- [Your instructions] In the material below, find the line with "def threadAmo (s" and the line with "if home ≤ 7 then (if", then output those two lines and every line between them, exactly.

- [Material supplied]
-- ==== Sys2Proof/Machine/Memory.lean ====
section
/-! DEFINITION. Scalar and vector loads and stores, word atomics and the tag table (R98, R99, R143-R156, R165, R166). An access is
checked when its instruction issues, and performed when its operation completes (LOAD_COMPLETION, STORE_PERFORMED, ATOMIC_COMPLETION);
the accesses of an instruction some of whose threads fault are performed at its issue. -/

namespace Sys2Proof.Machine

/-- What the checks of one thread's access gave. -/
structure Got where
  thread : Nat
  va : DWord
  res : AccRes
deriving DecidableEq, Repr

/-- Whether the access may be performed. -/
def Got.fine (x : Got) : Bool := match x.res with | .ok _ _ _ => true | _ => false

/-- The fault that a FAIL response has given a thread of the parked instruction (R289, R290). -/
def failFor (g : Group) (t : Nat) : Option (BitVec 8 × DWord) :=
  (g.park.bind fun p => p.fails.find? fun f => f.1 = t).map (·.2)

/-- The checks 1 to 9 of R292 for one thread; a thread whose record was answered FAIL takes that fault. -/
def threadAcc (s : State) (e : Env) (c : AccClass) (n : Nat) (rd wr : Bool) (t : Nat) (va : DWord) : AccRes :=
  match failFor s.grp t with
  | some f => .bad f.1 f.2
  | none => if va.toNat % n ≠ 0 then .bad 0x03 va else access s e c va n rd wr false

/-- Whether home 10 takes the operation (R156): the six AtomicOps, where the hub may send them or the link owns the line (R357). -/
def hostAmoOk (s : State) : AmoOp → Bool
  | .add => !s.atomicsOff.contains s.grid.hub || s.cxl.contains s.grid.hub
  | .xchg => !s.atomicsOff.contains s.grid.hub || s.cxl.contains s.grid.hub
  | .cas => !s.atomicsOff.contains s.grid.hub || s.cxl.contains s.grid.hub
  | _ => false

/-- The same checks for a word atomic; HOST_AMO_UNSUP comes before the link's other errors (R156, R292). -/
def threadAmo (s : State) (e : Env) (op : AmoOp) (n t : Nat) (va : DWord) : AccRes :=
  let r := threadAcc s e .amo n true true t va
  if va.toNat / 2 ^ 53 = 10 && !hostAmoOk s op then
    match r with
    | .ok _ _ _ => .bad 0x50 va
    | .fault c _ _ _ => if c = 0x51 || c = 0x52 then .bad 0x50 va else r
    | _ => r
  else r

/-- What an access of `n` bytes that passes its checks leaves at once: the caches fill (R287), and a write in a tag keeps the room of its cells
(R276), which take their bytes when the first write is performed (R214). -/
def keepAcc (wr : Bool) (n : Nat) (r : AccRes) (s : State) : State :=
  match r with
  | .ok l _ fill =>
    let s := tlbFill fill s
    (match wr, l.space with
    | true, .ctx _ c => (granules l n).foldl (fun s g => reserveCell c g s) s
    | _, _ => s)
  | _ => s

/-- The checks of every thread listed, in ascending order (R148), for accesses of `n` bytes. -/
def gather (check : State → Nat → DWord → AccRes) (wr : Bool) (n : Nat) (vas : List (Nat × DWord)) (s : State) : State × List Got :=
  vas.foldl (fun p t =>
    let r := check p.1 t.1 t.2
    (keepAcc wr n r p.1, p.2 ++ [⟨t.1, t.2, r⟩])) (s, [])

/-- The accesses that may be performed. -/
def fineAccs (gs : List Got) : List Access :=
  gs.filterMap fun g => match g.res with | .ok l _ _ => some ⟨g.thread, g.va, l⟩ | _ => none

/-- The threads that faulted. -/
def faultMask (gs : List Got) : Word := threadMask fun t => gs.any fun g => g.thread = t && !g.fine

/-- Whether an access lies in a region marked deterministic (R253). -/
def anyDet (gs : List Got) : Bool := gs.any fun g => match g.res with | .ok _ dt _ => dt | _ => false

/-- The faults that are not replayable, with their threads. -/
def hardFaults (gs : List Got) : List (Nat × BitVec 8 × DWord) :=
  gs.filterMap fun g => match g.res with | .fault c v _ _ => some (g.thread, c, v) | _ => none

/-- The faults that park, with their threads. -/
def parkFaults (gs : List Got) : List (Nat × FaultRec) :=
  gs.filterMap fun g => match g.res with | .park r => some (g.thread, r) | _ => none
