/-- The source of a move (R270); 15 where no copy is held, and the move fails (log 10). -/
def Tensor.sourceFor (t : Tensor) (home : Nat) : Nat :=
  let die := match t.hbmAt with | some h => h.1 | none => 15
  if home ≤ 7 then (if t.board then 8 else if t.flash then 9 else 15)
  else if home = 8 then (if t.hbm then die else if t.flash then 9 else 15)
  else if t.hbm then die else if t.board then 8 else 15

/-- Whether a tensor's HBM range is in use, so that an overlapping range finds no room (R271). -/
def Tensor.usesHbm (t : Tensor) : Bool :=
  t.st = .resident || t.st = .evicting || (t.st = .moving && (decide (t.target ≤ 7) || decide (t.source ≤ 7)))

/-- The physical runs of a tensor's HBM range, as address and length (R271, R280): GPAs of its partition, of which those that do not
translate lie nowhere. -/
def hbmPlaces (s : State) (t : Tensor) : List (Nat × Nat) :=
  match t.hbmAt with
  | some p =>
    if t.part = 0 then [(p.2, t.size)]
    else (pieceRuns (BitVec.ofNat 64 p.2) t.size).filterMap fun x => match stage2 s t.part p.1 x.1.toNat false false with
      | .ok pa _ => some (pa, x.2)
      | _ => none
  | none => []

/-- The stage-2 entries with an uncorrectable error that the way to a tensor's HBM range meets. -/
def hbmErrs (s : State) (t : Tensor) : List Nat :=
  match t.hbmAt with
  | some p =>
    if t.part = 0 then []
    else ((pieceRuns (BitVec.ofNat 64 p.2) t.size).filterMap fun x => match stage2 s t.part p.1 x.1.toNat false false with
      | .ecc a => some a
      | _ => none).eraseDups
  | none => []

/-- The hank learns of the errors that the test for room meets in the tables of tensor `t` and of those whose ranges it compares (R257, R271). -/
def noteRoom (t : Tensor) (s : State) : State :=
  (t :: s.tensors.filter fun u => !(u.part = t.part && u.handle = t.handle) && u.usesHbm).foldl (fun x u =>
    (hbmErrs s u).foldl (fun x a => reportInfo u.part none (some (.table a)) x) x) s

/-- Whether the HBM ranges of two tensors overlap (R271). -/
def hbmOverlap (s : State) (t u : Tensor) : Bool :=
  match t.hbmAt, u.hbmAt with
  | some p, some q => p.1 = q.1 && (hbmPlaces s t).any fun x => (hbmPlaces s u).any fun y => decide (x.1 < y.1 + y.2) && decide (y.1 < x.1 + x.2)
  | _, _ => false

/-- The bytes of a partition's tensors on a die (R271). R271 says only 'resident bytes': that a tensor on its way into the HBM counts from the start of its
move is the choice of this model, log 41. -/
def residentBytes (s : State) (part die : Nat) : Nat :=
  (s.tensors.filter fun t => t.part = part && t.hasTier die && (t.hbm || (t.st = .moving && t.target = die))).foldl (fun n t => n + t.size) 0

/-- Whether a move of a tensor into HBM has room (R271); the PF has no quota (R369). -/
def hbmRoom (s : State) (t : Tensor) : Bool :=
  let die := match t.hbmAt with | some h => h.1 | none => 0
  (s.tensors.all fun u => (u.part = t.part && u.handle = t.handle) || !(u.usesHbm && hbmOverlap s t u)) &&
    (t.part = 0 || decide (residentBytes s t.part die + t.size ≤ (mget (partOf s t.part).hbmQuota die).toNat))

/-- What a request on a tensor answers: a status code and the tensor after it, or that it waits (R272). -/
inductive TenRes where
  | done (code : Nat) (t : Tensor)
  | waits
deriving DecidableEq, Repr

/-- TNMOV on a registered tensor (R271, R272). Of a RESIDENT tensor whose copy in the target tier is held, a move down is DONE and copies
nothing, as R272's row for a held copy has it, before its row for a move down: the choice of this model, log 41. -/
def tnmovRes (s : State) (home : Nat) (t : Tensor) : TenRes :=
  if !t.hasTier home then .done 9 t
  else match t.st with
  | .evicting => .waits
  | .moving => if t.target = home then .done 2 (if home ≤ 7 then { t with defer := false } else t) else .waits
  | _ =>
    if t.held home then .done 0 { t with defer := false }
    else if home ≤ 7 && !hbmRoom s t then .done 4 t
    else .done 1 { t with st := .moving, target := home, source := t.sourceFor home, records := [], broken := false }

/-- TNEVICT on a registered tensor (R272). -/
def tnevictRes (t : Tensor) : TenRes :=
  match t.st with
  | .evicting => .waits
  | .moving => if t.target ≤ 7 then .done 3 { t with defer := true } else .waits
  | .absent => .done (if t.board || t.flash then 0 else 9) t
  | .resident =>
    if !(t.board || t.flash) then .done 9 t
    else if t.pins = 0 then .done 0 { t with st := .evicting, defer := false }
    else .done 3 { t with defer := true }

/-- A deferred eviction starts once nothing pins the tensor (R272). -/
def startDeferred (t : Tensor) : Tensor :=
  if t.st = .resident && t.defer && t.pins = 0 then { t with st := .evicting, defer := false } else t

/-- A TEN instruction ends with its status (R170). -/
def tenEnd (d code : Nat) (s : State) : State :=
  retireWith (fun g => setCC (tensorCC code) (setS d (BitVec.ofNat 64 code) g)) s

/-- The handle of a TEN instruction (R170). -/
def handleOf (s : State) (a : BitVec 7) : Word := (getS s.grp a.toNat).extractLsb' 0 32

/-- The home and address of a tensor's range in a tier (R269). -/
def Tensor.rangeIn (t : Tensor) (home : Nat) : Option (Nat × Nat) :=
  if home ≤ 7 then t.hbmAt else if home = 8 then t.boardAt.map fun a => (8, a) else if home = 9 then t.flashAt.map fun a => (9, a) else none

/-- The bytes that a tensor's copy takes in a tier: in flash, whole pages of 16 KiB (R267). -/
def Tensor.lenIn (t : Tensor) (home : Nat) : Nat := if home = 9 then (t.size + 0x3FFF) / 0x4000 * 0x4000 else t.size

/-- The bytes of a target range hold values that nothing fixes until its move ends (R270, log 3). -/
def openTarget (t : Tensor) (s : State) : State :=
  match t.rangeIn t.target with
  | some (h, a) =>
    let n := t.lenIn t.target
    let s1 := (List.range n).foldl (fun u i =>
      match stage2 u t.part h (a + i) false true with
      | .ok pa gen => wrByte ⟨.phys, homeKey h pa, gen⟩ (Config.freeByte (s.fresh + i)) u
      | _ => u) s
    { s1 with fresh := s.fresh + n }
  | none => s

/-- Whether a stalled request still stands in the line of a tensor (R273): its group is still in that stall, or its packet has not ended. -/
def requestWaits (s : State) : Owner → Bool
  | .group k => stillWaits s .tensor k
  | .packet id => s.packets.any fun p => p.id = id && !p.finished

/-- Whether a request of `me` on a tensor is applied now (R272, R273): none stalls before it, or its answer depends on none of those that do:
the move in flight answers it, or no state of the tensor changes its answer. -/
def answered (s : State) (me : Owner) (f : Tensor → TenRes) (t : Tensor) : Bool :=
  (match t.waiters.find? fun o => o = me || requestWaits s o with | some o => o = me | none => true) ||
    t.st = .moving || f { t with st := .evicting } != .waits

/-- A request is stalled: it joins the tensor's line (R273). -/
def joinTensor (me : Owner) (t : Tensor) : Tensor := if t.waiters.contains me then t else { t with waiters := t.waiters ++ [me] }

/-- What a request does to its tensor where it is applied. Statuses 1 and 4 of a move into HBM come of the test for room. -/
def applyTo (part : Nat) (h : Word) (me : Owner) (code : Nat) (u : Tensor) (s : State) : State :=
  let s := if code = 4 || (code = 1 && decide (u.target ≤ 7)) then noteRoom u s else s
  let s := updTensor part h (fun _ => { u with waiters := u.waiters.filter fun o => o ≠ me }) s
  if code = 1 then openTarget u s else s

/-- A TEN request applied to its tensor, one at a time, the requests that stall in their order (R172, R272, R273). -/
def tenRequest (d : Nat) (h : Word) (f : Tensor → TenRes) (s : State) : State :=
  let part := s.grid.part
  let me := s.grp.key
  match findTensor s part h with
  | none => tenEnd d 6 s
  | some t =>
    match (if answered s (.group me) f t then f t else .waits) with
    | .waits => stall .tensor (updTensor part h (joinTensor (.group me)) s)
    | .done code u =>
      let ms := if code = 1 then [me] else if code = 2 || (u.st = .evicting && t.st != .evicting) then joinLine me u.movers else u.movers
      tenEnd d code (applyTo part h (.group me) code { u with movers := ms } s)

/-- TNMOV (R171, R272), behind the group's acquires, since the move is made for it (R243, R244). -/
def execTnmov (d a rb : BitVec 7) (s : State) : Res :=
  .next (issue (.tnmov d a rb) s fun s => acquired s fun s =>
    tenRequest d.toNat (handleOf s a) (tnmovRes s (fieldN (getS s.grp rb.toNat) 0 4)) s)

/-- TNPIN (R171, R272). -/
def execTnpin (d a : BitVec 7) (s : State) : Res :=
  .next (issue (.tnpin d a) s fun s =>
    let h := handleOf s a
    match findTensor s s.grid.part h with
    | none => tenEnd d.toNat 6 s
    | some t =>
      if t.pins = 65535 then tenEnd d.toNat 7 s
      else tenEnd d.toNat 0 (updTensor s.grid.part h (fun t => { t with pins := t.pins + 1 }) s))

/-- TNUNPIN: the pin count that reaches 0 starts a deferred eviction (R171, R272). -/
def execTnunpin (d a : BitVec 7) (s : State) : Res :=
  .next (issue (.tnunpin d a) s fun s =>
    let h := handleOf s a
    match findTensor s s.grid.part h with
    | none => tenEnd d.toNat 6 s
    | some t =>
      if t.pins = 0 then tenEnd d.toNat 8 s
      else tenEnd d.toNat 0 (updTensor s.grid.part h (fun t => startDeferred { t with pins := t.pins - 1 }) s))

/-- TNEVICT (R171, R272). -/
def execTnevict (d a : BitVec 7) (s : State) : Res :=
  .next (issue (.tnevict d a) s fun s => acquired s fun s => tenRequest d.toNat (handleOf s a) tnevictRes s)

/-- TNWAIT: FAILED where the last move failed; the group leaves its lane while it waits (R171, R272, R315). -/
def execTnwait (d a : BitVec 7) (s : State) : Res :=
  .next (issue (.tnwait d a) s fun s =>
    match findTensor s s.grid.part (handleOf s a) with
    | none => tenEnd d.toNat 6 s
    | some t =>
      if t.st = .moving || t.st = .evicting then
        suspend s.grp.key (stall .tensor (updTensor s.grid.part (handleOf s a) (fun t => { t with watchers := joinLine s.grp.key t.watchers }) s))
      else tenEnd d.toNat t.last s)

/-- The groups that TNWAIT has suspended on a tensor return to their lanes once no move and no eviction of it is in flight, and test it again
(R171, R315). -/
def wakeTensor (part : Nat) (h : Word) (s : State) : State :=
  match findTensor s part h with
  | some t =>
    if t.st = .moving || t.st = .evicting then s
    else (t.watchers.filter fun k => (findGroup s k).any fun g => g.wait = .stall .tensor && g.park.isNone).foldl (fun s k => unsuspend k s)
      (updTensor part h (fun t => { t with watchers := [] }) s)
  | none => s

/-- The code of a residency state (R171). -/
def TensorSt.code : TensorSt → Nat
  | .absent => 0
  | .moving => 1
  | .resident => 2
  | .evicting => 3

/-- The state word of TNSTAT (R171). -/
def tnstatWord (t : Tensor) : DWord :=
  BitVec.ofNat 64 (t.pins * 2 ^ 32 + t.last * 2 ^ 24 + t.st.code * 2 ^ 16 + (if t.st = .moving then t.target else 15) * 2 ^ 12 +
    bitOf t.board * 2 ^ 11 + bitOf t.flash * 2 ^ 10 + bitOf t.hbm * 2 ^ 9 + bitOf t.defer * 2 ^ 8)

/-- TNSTAT (R171). -/
def execTnstat (d a : BitVec 7) (s : State) : Res :=
  .next (issue (.tnstat d a) s fun s =>
    match findTensor s s.grid.part (handleOf s a) with
    | none => retireWith (fun g => setCC (ccOk false) (setS d.toNat 6 g)) s
    | some t => retireWith (fun g => setCC (ccOk true) (setS d.toNat (tnstatWord t) g)) s)

end Sys2Proof.Machine
end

- [Reply to the exercise]
def threadAmo (s : State) (e : Env) (op : AmoOp) (n t : Nat) (va : DWord) : AccRes :=
  let r := threadAcc s e .amo n true true t va
  if va.toNat / 2 ^ 53 = 10 && !hostAmoOk s op then
    match r with
    | .ok _ _ _ => .bad 0x50 va
    | .fault c _ _ _ => if c = 0x51 || c = 0x52 then .bad 0x50 va else r
    | _ => r
  else r

/-- What an access of `n` bytes that passes its checks leaves at once: the caches fill (R287), and a write in a tag keeps the room of its cells
(R276), which take their bytes when the first write is performed (R214). -/
def keepAcc (wr : Bool) (n : Nat) (r : AccRes) (s : State) : State :=
  match r with
  | .ok l _ fill =>
    let s := tlbFill fill s
    (match wr, l.space with
    | true, .ctx _ c => (granules l n).foldl (fun s g => reserveCell c g s) s
    | _, _ => s)
  | _ => s

/-- The checks of every thread listed, in ascending order (R148), for accesses of `n` bytes. -/
def gather (check : State → Nat → DWord → AccRes) (wr : Bool) (n : Nat) (vas : List (Nat × DWord)) (s : State) : State × List Got :=
  vas.foldl (fun p t =>
    let r := check p.1 t.1 t.2
    (keepAcc wr n r p.1, p.2 ++ [⟨t.1, t.2, r⟩])) (s, [])

/-- The accesses that may be performed. -/
def fineAccs (gs : List Got) : List Access :=
  gs.filterMap fun g => match g.res with | .ok l _ _ => some ⟨g.thread, g.va, l⟩ | _ => none

/-- The threads that faulted. -/
def faultMask (gs : List Got) : Word := threadMask fun t => gs.any fun g => g.thread = t && !g.fine

/-- Whether an access lies in a region marked deterministic (R253). -/
def anyDet (gs : List Got) : Bool := gs.any fun g => match g.res with | .ok _ dt _ => dt | _ => false

/-- The faults that are not replayable, with their threads. -/
def hardFaults (gs : List Got) : List (Nat × BitVec 8 × DWord) :=
  gs.filterMap fun g => match g.res with | .fault c v _ _ => some (g.thread, c, v) | _ => none

/-- The faults that park, with their threads. -/
def parkFaults (gs : List Got) : List (Nat × FaultRec) :=
  gs.filterMap fun g => match g.res with | .park r => some (g.thread, r) | _ => none
/-- The source of a move (R270); 15 where no copy is held, and the move fails (log 10). -/
def Tensor.sourceFor (t : Tensor) (home : Nat) : Nat :=
  let die := match t.hbmAt with | some h => h.1 | none => 15
  if home ≤ 7 then (if t.board then 8 else if t.flash then 9 else 15)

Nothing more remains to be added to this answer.